Так что нет, я не считал нашу участь трагичной, и он, я уверен, тоже. Скорее уж комичной. Его предки на свой манер, мои – на свой тяжко трудились, поколение за поколением, расчищая для своих потомков кусочек дикой африканской земли – и что стало плодом их трудов? Им стало укоренившееся в душах этих самых потомков сомнение в их праве на землю; неуютное чувство, что принадлежит она не им, а ее изначальным владельцам, и принадлежит неотчуждаемо.
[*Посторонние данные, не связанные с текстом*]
-- ==== Sys2Proof/Laws/Containers.lean ====
section
/-! SUPPORT. What the containers do: sparse tables, lanes and sets of lanes. -/

namespace Sys2Proof.Machine

/-! ### Sparse tables -/

theorem aGet?_aSet {α : Type} (m : AMap α) (k j : Nat) (v : α) : aGet? (aSet m k v) j = if j = k then some v else aGet? m j := by
  induction m with
  | nil => simp [aSet, aGet?]
  | cons e t ih =>
    obtain ⟨i, u⟩ := e
    simp only [aSet]
    split
    · simp [aGet?]
    · split
      · subst_vars; simp only [aGet?]; split <;> rfl
      · simp only [aGet?, ih]
        by_cases h : j = k
        · subst h; simp [*]
        · simp [h]

theorem aGet_aSet {α : Type} (d : α) (m : AMap α) (k j : Nat) (v : α) : aGet d (aSet m k v) j = if j = k then v else aGet d m j := by
  simp only [aGet, aGet?_aSet]; split <;> rfl

theorem aGet?_aDel {α : Type} (m : AMap α) (k j : Nat) : aGet? (aDel m k) j = if j = k then none else aGet? m j := by
  induction m with
  | nil => simp [aDel, aGet?]
  | cons e t ih =>
    obtain ⟨i, u⟩ := e
    simp only [aDel, List.filter_cons] at ih ⊢
    by_cases h : i = k
    · subst h; simp only [bne_self_eq_false, Bool.false_eq_true, if_false, aGet?, ih]
      split <;> simp_all
    · simp only [bne_iff_ne, ne_eq, h, not_false_eq_true, if_true, aGet?, ih]
      by_cases hj : j = i
      · subst hj; simp [h]
      · simp [hj]

theorem aSet_aSet {α : Type} (m : AMap α) (k : Nat) (v u : α) : aSet (aSet m k v) k u = aSet m k u := by
  induction m with
  | nil => simp [aSet]
  | cons e t ih =>
    obtain ⟨i, x⟩ := e
    simp only [aSet]
    split
    · simp [aSet]
    · split
      · simp [aSet]
      · simp only [aSet, *, if_false]

/-! ### Lanes -/

@[simp] theorem tab_get {α : Type} (f : Lane → α) (l : Lane) : (Lanes.tab f).get l = f l := by
  have h : (Vector.ofFn f)[l.val] = f l := by rw [Vector.getElem_ofFn]
  exact h

theorem lanes_ext {α : Type} {a b : Lanes α} (h : ∀ l : Lane, a.get l = b.get l) : a = b := by
  apply Vector.ext
  intro i hi
  simpa [Vector.get] using h ⟨i, hi⟩

/-! ### Sets of lanes -/

theorem maskUpTo_bit (f : Nat → Bool) (n i : Nat) (hn : n ≤ 32) : (maskUpTo f n).getLsbD i = (decide (i < n) && f i) := by
  induction n with
  | zero => simp [maskUpTo]
  | succ n ih =>
    rw [maskUpTo, BitVec.getLsbD_or, ih (by omega)]
    by_cases h : i = n
    · subst h
      by_cases hf : f i = true
      · simp [hf]; omega
      · simp [hf]
    · have : (decide (i < n + 1)) = decide (i < n) := by simp; omega
      rw [this]
      by_cases hf : f n = true
      · simp [hf, BitVec.getLsbD_twoPow]; intros; omega
      · simp [hf]

@[simp] theorem inMask_maskOf (f : Lane → Bool) (l : Lane) : inMask (maskOf f) l = f l := by
  rw [inMask, maskOf, maskUpTo_bit _ _ _ (Nat.le_refl _)]; simp

theorem mask_ext {a b : LaneMask} (h : ∀ l : Lane, inMask a l = inMask b l) : a = b := by
  apply BitVec.eq_of_getLsbD_eq
  intro i hi
  exact h ⟨i, hi⟩

@[simp] theorem inMask_zero (l : Lane) : inMask 0 l = false := by simp [inMask]
@[simp] theorem inMask_and (a b : LaneMask) (l : Lane) : inMask (a &&& b) l = (inMask a l && inMask b l) := by simp [inMask]
@[simp] theorem inMask_or (a b : LaneMask) (l : Lane) : inMask (a ||| b) l = (inMask a l || inMask b l) := by simp [inMask]
@[simp] theorem inMask_not (a : LaneMask) (l : Lane) : inMask (~~~a) l = !inMask a l := by simp [inMask]
@[simp] theorem inMask_laneBit (k l : Lane) : inMask (laneBit k) l = decide (l = k) := by
  simp [inMask, laneBit, Fin.ext_iff, eq_comm]

theorem mem_allLanes (l : Lane) : l ∈ allLanes := by
  simp only [allLanes, List.mem_map, List.mem_range]
  exact ⟨l.val, l.isLt, by simp [Fin.ofNat, Fin.ext_iff]⟩

@[simp] theorem mem_lanesOf (m : LaneMask) (l : Lane) : l ∈ lanesOf m ↔ inMask m l = true := by
  simp [lanesOf, mem_allLanes]

@[simp] theorem lowestLane_zero : lowestLane 0 = none := by decide

theorem lowestLane_mem {m : LaneMask} {l : Lane} (h : lowestLane m = some l) : inMask m l = true := by
  have := List.mem_of_mem_head? (Option.mem_def.mpr h)
  simpa using this

theorem lowestLane_none {m : LaneMask} (h : lowestLane m = none) : m = 0 := by
  apply mask_ext
  intro l
  have h' : lanesOf m = [] := by simpa [lowestLane] using h
  have : l ∉ lanesOf m := by simp [h']
  rw [inMask_zero]
  simpa using this

end Sys2Proof.Machine
end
Вы полагаете, что, если бы Кутзее продолжил свои воспоминания, если бы не бросил их, он именно это и сказал бы?

Более или менее. И позвольте мне сообщить вам о нашем отношении к Южной Африке еще кое-что: мы пестовали в себе определенную временность тех чувств, какие испытывали к этой стране, – он, возможно, в большей мере, чем я. Мы не хотели вкладывать в нее слишком много души, поскольку рано или поздно наши связи с ней все равно оказались бы разорванными, а все наши вложения аннулированными.

И?

И это все. Мы обладали общим, до некоторой степени, складом мышления, складом, который я связываю с нашим происхождением – колониальным и южноафриканским. Отсюда и общность наших взглядов.

В таком случае готовы ли вы утверждать, что описанное вами обыкновение относиться к чувствам как к чему-то временному, не брать на себя эмоциональные обязательства распространялось им с отношения к стране, в которой он родился, на его отношения с людьми?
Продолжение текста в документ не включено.